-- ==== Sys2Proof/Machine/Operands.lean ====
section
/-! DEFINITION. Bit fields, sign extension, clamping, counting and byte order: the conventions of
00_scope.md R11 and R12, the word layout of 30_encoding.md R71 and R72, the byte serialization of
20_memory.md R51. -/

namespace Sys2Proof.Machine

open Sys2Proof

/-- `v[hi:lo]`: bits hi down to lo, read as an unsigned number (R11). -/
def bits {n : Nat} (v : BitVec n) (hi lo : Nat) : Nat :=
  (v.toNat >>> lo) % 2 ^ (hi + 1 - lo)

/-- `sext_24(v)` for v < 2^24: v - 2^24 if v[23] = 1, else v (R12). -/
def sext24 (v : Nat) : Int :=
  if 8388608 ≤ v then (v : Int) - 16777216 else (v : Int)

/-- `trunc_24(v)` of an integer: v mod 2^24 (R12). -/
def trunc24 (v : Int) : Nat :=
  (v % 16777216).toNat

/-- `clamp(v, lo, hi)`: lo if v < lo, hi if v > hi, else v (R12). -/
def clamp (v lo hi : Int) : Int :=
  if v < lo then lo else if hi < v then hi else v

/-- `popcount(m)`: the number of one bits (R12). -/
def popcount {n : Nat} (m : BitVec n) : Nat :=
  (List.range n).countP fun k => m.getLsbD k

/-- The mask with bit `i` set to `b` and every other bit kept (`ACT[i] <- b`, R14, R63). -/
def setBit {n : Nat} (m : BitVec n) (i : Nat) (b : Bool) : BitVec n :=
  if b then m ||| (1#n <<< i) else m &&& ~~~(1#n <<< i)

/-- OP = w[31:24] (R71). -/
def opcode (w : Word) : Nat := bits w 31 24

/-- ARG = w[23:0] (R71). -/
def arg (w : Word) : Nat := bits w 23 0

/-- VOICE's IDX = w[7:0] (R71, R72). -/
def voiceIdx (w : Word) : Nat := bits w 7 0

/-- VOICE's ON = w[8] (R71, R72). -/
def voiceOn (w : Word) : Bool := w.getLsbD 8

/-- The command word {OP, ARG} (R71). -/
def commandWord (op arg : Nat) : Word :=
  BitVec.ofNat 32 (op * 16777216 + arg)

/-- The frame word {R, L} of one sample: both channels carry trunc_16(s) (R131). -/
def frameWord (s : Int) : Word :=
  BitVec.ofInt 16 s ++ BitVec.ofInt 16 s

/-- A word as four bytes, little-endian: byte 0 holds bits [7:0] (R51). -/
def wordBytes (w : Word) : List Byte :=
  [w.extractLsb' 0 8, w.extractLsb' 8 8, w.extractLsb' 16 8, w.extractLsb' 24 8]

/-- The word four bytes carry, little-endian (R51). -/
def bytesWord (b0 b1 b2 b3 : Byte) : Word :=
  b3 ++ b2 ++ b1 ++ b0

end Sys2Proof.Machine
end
...
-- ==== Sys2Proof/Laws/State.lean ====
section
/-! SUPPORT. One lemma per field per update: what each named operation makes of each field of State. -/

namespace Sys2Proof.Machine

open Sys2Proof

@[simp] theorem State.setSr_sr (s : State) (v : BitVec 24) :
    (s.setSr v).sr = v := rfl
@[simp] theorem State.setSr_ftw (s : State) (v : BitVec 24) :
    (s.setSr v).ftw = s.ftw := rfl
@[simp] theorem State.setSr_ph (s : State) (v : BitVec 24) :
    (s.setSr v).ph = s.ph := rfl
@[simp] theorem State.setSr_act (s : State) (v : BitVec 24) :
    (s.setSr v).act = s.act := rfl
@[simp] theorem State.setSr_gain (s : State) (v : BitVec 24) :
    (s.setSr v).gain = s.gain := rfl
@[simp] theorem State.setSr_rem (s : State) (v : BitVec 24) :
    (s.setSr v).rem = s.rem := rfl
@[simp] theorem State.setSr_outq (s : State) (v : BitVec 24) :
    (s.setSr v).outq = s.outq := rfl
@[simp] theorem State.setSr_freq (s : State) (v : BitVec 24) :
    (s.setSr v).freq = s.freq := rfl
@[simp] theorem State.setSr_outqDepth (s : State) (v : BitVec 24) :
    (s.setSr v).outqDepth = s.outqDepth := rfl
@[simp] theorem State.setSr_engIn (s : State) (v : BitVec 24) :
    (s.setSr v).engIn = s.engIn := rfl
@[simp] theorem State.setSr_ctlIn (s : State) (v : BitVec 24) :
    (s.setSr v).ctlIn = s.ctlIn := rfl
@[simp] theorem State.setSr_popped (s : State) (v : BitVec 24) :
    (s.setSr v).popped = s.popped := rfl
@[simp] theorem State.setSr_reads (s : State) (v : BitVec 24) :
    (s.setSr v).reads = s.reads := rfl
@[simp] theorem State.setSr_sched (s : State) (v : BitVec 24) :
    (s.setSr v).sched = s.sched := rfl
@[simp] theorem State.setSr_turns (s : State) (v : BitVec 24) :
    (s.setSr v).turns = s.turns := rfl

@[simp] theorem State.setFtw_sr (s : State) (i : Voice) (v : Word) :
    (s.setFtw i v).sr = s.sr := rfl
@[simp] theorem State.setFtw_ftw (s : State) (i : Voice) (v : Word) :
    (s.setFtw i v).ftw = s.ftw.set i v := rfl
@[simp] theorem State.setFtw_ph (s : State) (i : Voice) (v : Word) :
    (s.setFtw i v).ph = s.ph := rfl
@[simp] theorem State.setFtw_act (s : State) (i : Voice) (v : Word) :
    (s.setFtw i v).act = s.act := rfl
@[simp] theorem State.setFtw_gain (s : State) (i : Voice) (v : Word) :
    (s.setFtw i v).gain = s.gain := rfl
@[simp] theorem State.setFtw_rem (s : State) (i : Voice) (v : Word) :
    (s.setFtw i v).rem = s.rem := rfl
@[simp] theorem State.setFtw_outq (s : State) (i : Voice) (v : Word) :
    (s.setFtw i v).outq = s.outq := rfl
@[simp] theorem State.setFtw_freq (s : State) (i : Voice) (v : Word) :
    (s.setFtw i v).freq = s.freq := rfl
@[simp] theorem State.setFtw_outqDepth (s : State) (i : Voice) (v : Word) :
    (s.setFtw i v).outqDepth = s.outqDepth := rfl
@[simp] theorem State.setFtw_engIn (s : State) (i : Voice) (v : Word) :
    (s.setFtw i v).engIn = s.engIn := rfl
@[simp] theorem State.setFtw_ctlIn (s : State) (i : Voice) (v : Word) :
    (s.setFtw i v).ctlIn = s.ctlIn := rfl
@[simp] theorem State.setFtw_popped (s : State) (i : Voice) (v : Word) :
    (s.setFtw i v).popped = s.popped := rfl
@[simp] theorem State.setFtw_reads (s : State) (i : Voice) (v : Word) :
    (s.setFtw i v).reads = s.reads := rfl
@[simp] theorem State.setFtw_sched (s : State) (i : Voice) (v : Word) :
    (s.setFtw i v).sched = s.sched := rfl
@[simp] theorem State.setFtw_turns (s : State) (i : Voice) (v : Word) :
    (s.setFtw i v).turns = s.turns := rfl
...
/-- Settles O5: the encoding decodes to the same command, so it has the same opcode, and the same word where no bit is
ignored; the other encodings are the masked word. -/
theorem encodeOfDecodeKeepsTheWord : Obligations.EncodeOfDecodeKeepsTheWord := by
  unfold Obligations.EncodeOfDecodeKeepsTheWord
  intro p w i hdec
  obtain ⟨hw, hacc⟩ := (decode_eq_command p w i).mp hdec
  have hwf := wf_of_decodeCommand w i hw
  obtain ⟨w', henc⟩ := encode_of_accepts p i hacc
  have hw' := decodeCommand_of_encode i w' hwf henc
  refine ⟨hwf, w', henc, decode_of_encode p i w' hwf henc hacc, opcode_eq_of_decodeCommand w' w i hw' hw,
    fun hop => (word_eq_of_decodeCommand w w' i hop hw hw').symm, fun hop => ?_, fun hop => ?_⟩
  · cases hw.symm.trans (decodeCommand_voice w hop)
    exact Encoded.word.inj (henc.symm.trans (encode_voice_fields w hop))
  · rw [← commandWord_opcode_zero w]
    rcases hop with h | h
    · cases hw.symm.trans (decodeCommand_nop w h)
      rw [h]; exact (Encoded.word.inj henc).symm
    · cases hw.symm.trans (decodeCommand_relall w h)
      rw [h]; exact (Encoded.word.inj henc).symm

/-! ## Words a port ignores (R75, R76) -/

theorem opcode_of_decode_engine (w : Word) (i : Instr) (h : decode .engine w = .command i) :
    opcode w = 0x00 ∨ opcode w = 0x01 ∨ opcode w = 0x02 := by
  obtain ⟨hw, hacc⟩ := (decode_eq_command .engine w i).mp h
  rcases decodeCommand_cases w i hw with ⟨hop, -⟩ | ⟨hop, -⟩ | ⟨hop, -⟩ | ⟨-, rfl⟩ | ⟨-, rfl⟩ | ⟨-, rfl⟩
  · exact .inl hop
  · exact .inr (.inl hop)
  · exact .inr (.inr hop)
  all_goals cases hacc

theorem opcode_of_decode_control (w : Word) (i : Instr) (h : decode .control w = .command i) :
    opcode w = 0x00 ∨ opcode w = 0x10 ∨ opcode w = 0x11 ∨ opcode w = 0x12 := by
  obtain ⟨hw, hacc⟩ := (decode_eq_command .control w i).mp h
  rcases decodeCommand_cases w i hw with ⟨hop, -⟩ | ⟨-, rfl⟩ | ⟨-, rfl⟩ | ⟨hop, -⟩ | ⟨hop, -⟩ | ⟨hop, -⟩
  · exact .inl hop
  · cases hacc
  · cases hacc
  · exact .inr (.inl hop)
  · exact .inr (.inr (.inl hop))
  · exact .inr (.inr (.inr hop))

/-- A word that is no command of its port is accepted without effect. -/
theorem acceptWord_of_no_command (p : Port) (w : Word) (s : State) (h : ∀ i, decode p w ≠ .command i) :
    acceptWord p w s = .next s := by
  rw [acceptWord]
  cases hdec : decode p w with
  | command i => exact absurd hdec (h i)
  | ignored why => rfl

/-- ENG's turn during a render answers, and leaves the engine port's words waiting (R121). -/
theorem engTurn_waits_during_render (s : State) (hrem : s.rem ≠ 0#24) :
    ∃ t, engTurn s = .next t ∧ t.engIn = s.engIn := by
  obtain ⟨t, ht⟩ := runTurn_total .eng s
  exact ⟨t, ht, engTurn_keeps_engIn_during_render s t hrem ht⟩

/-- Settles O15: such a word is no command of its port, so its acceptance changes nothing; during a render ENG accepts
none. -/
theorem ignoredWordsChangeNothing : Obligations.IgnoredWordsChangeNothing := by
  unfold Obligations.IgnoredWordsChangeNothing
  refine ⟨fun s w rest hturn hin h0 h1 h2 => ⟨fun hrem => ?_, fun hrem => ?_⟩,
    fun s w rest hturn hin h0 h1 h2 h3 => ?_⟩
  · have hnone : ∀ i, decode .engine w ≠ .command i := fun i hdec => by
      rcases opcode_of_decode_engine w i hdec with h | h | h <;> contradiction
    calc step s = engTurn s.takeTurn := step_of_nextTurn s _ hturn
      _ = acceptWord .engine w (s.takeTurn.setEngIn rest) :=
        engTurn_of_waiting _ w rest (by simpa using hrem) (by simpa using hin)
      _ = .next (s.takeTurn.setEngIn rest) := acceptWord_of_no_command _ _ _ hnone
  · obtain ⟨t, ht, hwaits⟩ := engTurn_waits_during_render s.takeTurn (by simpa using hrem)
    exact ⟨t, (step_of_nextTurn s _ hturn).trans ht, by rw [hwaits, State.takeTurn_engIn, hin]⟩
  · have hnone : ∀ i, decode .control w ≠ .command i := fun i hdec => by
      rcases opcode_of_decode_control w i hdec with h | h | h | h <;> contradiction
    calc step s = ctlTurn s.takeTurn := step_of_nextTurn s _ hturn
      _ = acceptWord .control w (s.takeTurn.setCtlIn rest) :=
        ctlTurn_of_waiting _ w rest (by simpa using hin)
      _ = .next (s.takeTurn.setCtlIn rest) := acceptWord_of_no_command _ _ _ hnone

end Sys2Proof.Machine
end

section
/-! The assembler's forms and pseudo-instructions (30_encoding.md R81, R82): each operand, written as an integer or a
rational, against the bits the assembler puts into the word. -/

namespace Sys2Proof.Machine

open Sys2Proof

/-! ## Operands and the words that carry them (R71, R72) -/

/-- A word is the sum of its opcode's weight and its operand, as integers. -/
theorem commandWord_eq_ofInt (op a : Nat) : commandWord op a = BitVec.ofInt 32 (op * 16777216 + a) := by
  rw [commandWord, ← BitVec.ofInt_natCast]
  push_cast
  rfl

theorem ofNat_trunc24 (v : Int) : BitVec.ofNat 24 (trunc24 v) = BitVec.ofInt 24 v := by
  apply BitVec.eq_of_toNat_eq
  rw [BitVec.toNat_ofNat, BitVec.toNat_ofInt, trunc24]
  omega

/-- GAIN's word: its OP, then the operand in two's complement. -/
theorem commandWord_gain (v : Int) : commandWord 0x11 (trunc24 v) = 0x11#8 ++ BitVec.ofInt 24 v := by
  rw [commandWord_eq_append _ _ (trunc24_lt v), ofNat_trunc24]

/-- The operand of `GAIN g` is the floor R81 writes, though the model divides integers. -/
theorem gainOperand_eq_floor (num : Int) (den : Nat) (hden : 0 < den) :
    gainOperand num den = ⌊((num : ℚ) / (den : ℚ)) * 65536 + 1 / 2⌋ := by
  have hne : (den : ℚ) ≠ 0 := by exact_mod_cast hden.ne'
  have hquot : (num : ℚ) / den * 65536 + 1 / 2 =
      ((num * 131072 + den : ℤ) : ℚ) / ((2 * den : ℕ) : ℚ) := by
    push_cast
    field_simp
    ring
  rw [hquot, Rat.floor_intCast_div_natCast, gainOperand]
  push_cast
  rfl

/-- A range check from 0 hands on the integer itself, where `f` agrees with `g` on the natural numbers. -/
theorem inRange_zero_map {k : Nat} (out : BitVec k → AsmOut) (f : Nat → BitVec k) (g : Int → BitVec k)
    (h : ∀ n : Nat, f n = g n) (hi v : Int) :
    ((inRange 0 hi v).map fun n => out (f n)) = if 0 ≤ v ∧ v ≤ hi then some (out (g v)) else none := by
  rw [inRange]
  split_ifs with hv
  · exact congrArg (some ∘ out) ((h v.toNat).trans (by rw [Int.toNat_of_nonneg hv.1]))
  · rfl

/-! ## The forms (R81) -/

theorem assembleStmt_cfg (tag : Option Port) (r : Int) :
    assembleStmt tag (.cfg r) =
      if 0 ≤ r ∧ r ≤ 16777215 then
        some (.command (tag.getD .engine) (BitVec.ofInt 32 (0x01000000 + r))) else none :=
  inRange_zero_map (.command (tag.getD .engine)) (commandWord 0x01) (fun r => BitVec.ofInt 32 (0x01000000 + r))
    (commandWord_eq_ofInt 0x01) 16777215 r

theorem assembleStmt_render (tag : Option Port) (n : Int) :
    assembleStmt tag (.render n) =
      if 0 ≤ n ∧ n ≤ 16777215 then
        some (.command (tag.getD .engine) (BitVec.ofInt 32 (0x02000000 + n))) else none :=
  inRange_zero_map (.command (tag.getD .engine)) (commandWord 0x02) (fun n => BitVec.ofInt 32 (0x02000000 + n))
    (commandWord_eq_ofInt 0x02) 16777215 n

__What to do__:
Of all the entries above, repeat only the lines from the line that has "(commandWord_eq_ofInt 0x01) 16777215 r" to the line that has "(commandWord_eq_ofInt 0x02) 16777215 n", both lines included, exactly.

__Exercise output__:
    (commandWord_eq_ofInt 0x01) 16777215 r

theorem assembleStmt_render (tag : Option Port) (n : Int) :
    assembleStmt tag (.render n) =
      if 0 ≤ n ∧ n ≤ 16777215 then
        some (.command (tag.getD .engine) (BitVec.ofInt 32 (0x02000000 + n))) else none :=
  inRange_zero_map (.command (tag.getD .engine)) (commandWord 0x02) (fun n => BitVec.ofInt 32 (0x02000000 + n))
    (commandWord_eq_ofInt 0x02) 16777215 n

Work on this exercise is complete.